◆ WHAT THIS TASK INVOLVES:
Scan the listing below for the word "entries" and state how many lines hold it. Write nothing but the number.

◆ MATERIAL PROVIDED:

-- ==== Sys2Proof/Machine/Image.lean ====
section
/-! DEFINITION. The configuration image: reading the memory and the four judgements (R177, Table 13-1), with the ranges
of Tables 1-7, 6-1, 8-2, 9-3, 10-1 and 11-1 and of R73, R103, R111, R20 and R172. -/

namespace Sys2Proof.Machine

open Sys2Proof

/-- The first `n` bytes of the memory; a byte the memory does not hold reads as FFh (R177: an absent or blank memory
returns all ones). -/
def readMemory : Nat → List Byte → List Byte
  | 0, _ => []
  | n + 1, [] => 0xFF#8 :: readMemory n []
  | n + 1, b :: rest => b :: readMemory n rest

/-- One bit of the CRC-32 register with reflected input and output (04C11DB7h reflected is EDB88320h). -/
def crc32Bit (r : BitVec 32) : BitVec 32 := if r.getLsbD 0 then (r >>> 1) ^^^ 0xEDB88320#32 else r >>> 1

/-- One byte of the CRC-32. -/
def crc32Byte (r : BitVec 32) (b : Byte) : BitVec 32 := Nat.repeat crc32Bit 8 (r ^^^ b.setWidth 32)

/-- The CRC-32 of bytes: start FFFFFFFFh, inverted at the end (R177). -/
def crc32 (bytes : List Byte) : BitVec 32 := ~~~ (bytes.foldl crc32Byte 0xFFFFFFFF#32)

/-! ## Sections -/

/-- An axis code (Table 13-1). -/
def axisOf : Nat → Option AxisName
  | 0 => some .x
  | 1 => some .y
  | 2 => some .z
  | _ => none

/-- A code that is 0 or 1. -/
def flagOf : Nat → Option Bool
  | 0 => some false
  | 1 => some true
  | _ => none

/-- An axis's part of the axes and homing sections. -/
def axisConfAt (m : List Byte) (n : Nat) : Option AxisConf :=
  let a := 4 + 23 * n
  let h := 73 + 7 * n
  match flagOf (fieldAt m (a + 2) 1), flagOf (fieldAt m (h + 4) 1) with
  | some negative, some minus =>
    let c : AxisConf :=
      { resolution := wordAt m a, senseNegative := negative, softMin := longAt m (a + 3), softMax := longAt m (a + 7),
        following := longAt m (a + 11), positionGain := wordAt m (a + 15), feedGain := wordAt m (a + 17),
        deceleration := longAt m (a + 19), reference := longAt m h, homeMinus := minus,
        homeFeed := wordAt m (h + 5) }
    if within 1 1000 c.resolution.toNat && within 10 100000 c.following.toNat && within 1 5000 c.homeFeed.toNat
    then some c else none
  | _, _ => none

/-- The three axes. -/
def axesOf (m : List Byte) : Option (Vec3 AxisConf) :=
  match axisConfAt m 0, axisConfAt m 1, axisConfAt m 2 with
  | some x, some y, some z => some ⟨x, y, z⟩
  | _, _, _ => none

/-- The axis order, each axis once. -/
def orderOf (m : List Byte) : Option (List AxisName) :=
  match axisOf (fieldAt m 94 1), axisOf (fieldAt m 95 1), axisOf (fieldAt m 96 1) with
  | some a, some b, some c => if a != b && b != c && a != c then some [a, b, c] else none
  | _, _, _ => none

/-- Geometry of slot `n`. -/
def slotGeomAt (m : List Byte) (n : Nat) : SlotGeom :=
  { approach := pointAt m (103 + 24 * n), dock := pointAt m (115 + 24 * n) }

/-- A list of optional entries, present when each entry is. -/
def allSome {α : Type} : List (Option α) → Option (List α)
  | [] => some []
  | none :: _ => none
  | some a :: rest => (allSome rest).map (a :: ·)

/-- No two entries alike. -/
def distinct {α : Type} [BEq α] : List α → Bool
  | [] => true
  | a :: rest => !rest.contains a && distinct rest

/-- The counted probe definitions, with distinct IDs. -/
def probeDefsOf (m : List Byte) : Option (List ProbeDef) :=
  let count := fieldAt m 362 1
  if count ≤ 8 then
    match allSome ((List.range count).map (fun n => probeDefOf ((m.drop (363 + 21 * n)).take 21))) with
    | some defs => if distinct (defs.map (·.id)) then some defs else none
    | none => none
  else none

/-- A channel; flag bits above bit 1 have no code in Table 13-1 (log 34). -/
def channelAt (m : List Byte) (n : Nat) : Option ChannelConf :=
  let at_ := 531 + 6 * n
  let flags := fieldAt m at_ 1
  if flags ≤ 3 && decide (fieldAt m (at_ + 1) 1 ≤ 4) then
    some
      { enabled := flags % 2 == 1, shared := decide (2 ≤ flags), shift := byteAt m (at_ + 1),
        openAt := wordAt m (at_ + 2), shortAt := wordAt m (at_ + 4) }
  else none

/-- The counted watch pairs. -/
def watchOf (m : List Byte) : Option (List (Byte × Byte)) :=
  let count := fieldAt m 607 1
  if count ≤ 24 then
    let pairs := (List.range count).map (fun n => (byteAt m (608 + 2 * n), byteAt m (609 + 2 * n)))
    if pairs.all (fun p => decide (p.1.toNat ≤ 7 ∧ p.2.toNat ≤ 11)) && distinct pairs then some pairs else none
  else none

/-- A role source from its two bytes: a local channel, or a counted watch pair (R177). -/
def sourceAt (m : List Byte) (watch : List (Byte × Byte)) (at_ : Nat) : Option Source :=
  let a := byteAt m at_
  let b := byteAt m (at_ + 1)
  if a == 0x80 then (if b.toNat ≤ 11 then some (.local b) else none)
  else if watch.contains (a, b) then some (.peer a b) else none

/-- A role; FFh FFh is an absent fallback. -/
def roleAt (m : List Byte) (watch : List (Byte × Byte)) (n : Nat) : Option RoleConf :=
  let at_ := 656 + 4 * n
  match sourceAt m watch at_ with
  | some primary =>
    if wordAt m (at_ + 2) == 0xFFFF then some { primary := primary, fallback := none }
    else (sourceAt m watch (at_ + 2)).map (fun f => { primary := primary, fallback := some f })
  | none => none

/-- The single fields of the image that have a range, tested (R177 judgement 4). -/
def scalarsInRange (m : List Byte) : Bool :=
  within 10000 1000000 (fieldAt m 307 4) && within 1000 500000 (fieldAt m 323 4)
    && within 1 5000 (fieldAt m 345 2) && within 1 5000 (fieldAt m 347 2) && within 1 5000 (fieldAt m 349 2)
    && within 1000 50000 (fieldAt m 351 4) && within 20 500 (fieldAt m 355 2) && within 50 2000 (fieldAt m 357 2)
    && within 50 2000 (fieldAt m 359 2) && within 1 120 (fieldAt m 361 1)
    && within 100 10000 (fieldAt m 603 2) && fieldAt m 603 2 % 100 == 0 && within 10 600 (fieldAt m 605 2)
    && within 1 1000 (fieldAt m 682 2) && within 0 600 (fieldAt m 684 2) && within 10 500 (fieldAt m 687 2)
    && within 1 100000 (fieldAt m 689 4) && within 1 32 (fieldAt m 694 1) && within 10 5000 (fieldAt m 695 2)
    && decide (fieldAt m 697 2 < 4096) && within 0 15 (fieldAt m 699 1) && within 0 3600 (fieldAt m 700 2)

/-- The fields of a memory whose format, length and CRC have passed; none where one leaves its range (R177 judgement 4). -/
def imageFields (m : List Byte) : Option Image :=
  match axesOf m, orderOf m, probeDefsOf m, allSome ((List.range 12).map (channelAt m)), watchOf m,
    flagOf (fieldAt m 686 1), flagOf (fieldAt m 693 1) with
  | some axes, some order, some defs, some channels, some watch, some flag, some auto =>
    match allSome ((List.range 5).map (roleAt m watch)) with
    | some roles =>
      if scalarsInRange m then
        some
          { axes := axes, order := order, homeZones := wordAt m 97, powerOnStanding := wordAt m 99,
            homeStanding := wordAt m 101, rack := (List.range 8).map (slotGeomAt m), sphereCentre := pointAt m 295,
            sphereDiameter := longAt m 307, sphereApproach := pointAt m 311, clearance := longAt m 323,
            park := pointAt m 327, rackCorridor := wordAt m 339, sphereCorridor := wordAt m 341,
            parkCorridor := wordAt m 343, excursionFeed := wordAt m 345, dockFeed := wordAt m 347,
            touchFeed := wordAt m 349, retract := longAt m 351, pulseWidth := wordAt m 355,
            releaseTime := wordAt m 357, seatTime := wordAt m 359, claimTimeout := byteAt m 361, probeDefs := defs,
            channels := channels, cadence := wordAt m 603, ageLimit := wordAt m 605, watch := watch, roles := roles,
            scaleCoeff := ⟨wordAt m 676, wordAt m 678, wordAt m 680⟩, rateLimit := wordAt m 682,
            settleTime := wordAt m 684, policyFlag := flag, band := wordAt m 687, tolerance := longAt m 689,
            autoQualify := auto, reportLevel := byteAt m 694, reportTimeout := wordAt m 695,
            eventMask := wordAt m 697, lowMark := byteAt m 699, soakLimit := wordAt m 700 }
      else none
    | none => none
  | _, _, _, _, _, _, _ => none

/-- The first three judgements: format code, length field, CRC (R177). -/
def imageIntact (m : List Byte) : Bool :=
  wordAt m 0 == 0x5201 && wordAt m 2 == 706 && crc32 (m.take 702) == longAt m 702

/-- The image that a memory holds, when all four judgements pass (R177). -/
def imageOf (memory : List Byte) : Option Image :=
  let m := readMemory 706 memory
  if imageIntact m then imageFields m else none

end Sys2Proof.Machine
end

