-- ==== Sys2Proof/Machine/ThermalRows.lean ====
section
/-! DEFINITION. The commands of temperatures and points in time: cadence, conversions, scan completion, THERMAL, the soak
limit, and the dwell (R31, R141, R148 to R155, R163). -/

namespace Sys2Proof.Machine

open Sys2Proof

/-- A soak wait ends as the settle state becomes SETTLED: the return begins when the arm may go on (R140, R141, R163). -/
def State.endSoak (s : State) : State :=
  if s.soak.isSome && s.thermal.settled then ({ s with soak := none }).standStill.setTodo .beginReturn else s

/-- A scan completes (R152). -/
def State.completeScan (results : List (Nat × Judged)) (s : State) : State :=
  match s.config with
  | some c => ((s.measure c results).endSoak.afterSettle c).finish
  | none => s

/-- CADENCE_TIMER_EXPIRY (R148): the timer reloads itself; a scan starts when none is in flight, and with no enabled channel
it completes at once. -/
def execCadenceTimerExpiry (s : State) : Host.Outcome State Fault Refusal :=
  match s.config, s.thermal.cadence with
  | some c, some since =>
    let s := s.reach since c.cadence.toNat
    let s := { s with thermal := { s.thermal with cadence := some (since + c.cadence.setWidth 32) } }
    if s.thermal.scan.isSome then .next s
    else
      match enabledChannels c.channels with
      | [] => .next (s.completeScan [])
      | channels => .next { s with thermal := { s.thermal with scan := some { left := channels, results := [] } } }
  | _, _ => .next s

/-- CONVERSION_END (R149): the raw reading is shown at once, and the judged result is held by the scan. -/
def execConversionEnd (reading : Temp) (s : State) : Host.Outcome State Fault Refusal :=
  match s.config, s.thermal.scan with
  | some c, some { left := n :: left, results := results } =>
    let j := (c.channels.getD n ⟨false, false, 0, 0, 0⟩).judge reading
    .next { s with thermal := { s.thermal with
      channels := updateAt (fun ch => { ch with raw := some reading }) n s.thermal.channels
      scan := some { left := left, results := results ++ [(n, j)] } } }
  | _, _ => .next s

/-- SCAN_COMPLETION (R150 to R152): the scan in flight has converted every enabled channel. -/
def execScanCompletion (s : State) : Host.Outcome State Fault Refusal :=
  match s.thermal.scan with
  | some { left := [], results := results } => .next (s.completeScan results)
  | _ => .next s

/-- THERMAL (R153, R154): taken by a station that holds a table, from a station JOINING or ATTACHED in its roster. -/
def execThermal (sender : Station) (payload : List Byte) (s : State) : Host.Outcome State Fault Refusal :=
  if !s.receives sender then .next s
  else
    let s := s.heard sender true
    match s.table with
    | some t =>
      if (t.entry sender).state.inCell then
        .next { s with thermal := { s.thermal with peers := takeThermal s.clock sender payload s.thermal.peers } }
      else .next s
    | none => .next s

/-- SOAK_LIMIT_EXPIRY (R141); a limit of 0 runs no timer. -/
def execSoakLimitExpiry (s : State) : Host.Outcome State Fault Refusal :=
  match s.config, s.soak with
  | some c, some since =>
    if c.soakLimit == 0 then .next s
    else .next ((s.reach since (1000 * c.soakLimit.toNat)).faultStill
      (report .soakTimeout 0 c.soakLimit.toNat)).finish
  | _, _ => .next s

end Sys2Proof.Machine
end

◆ EXERCISE SOLUTION:
2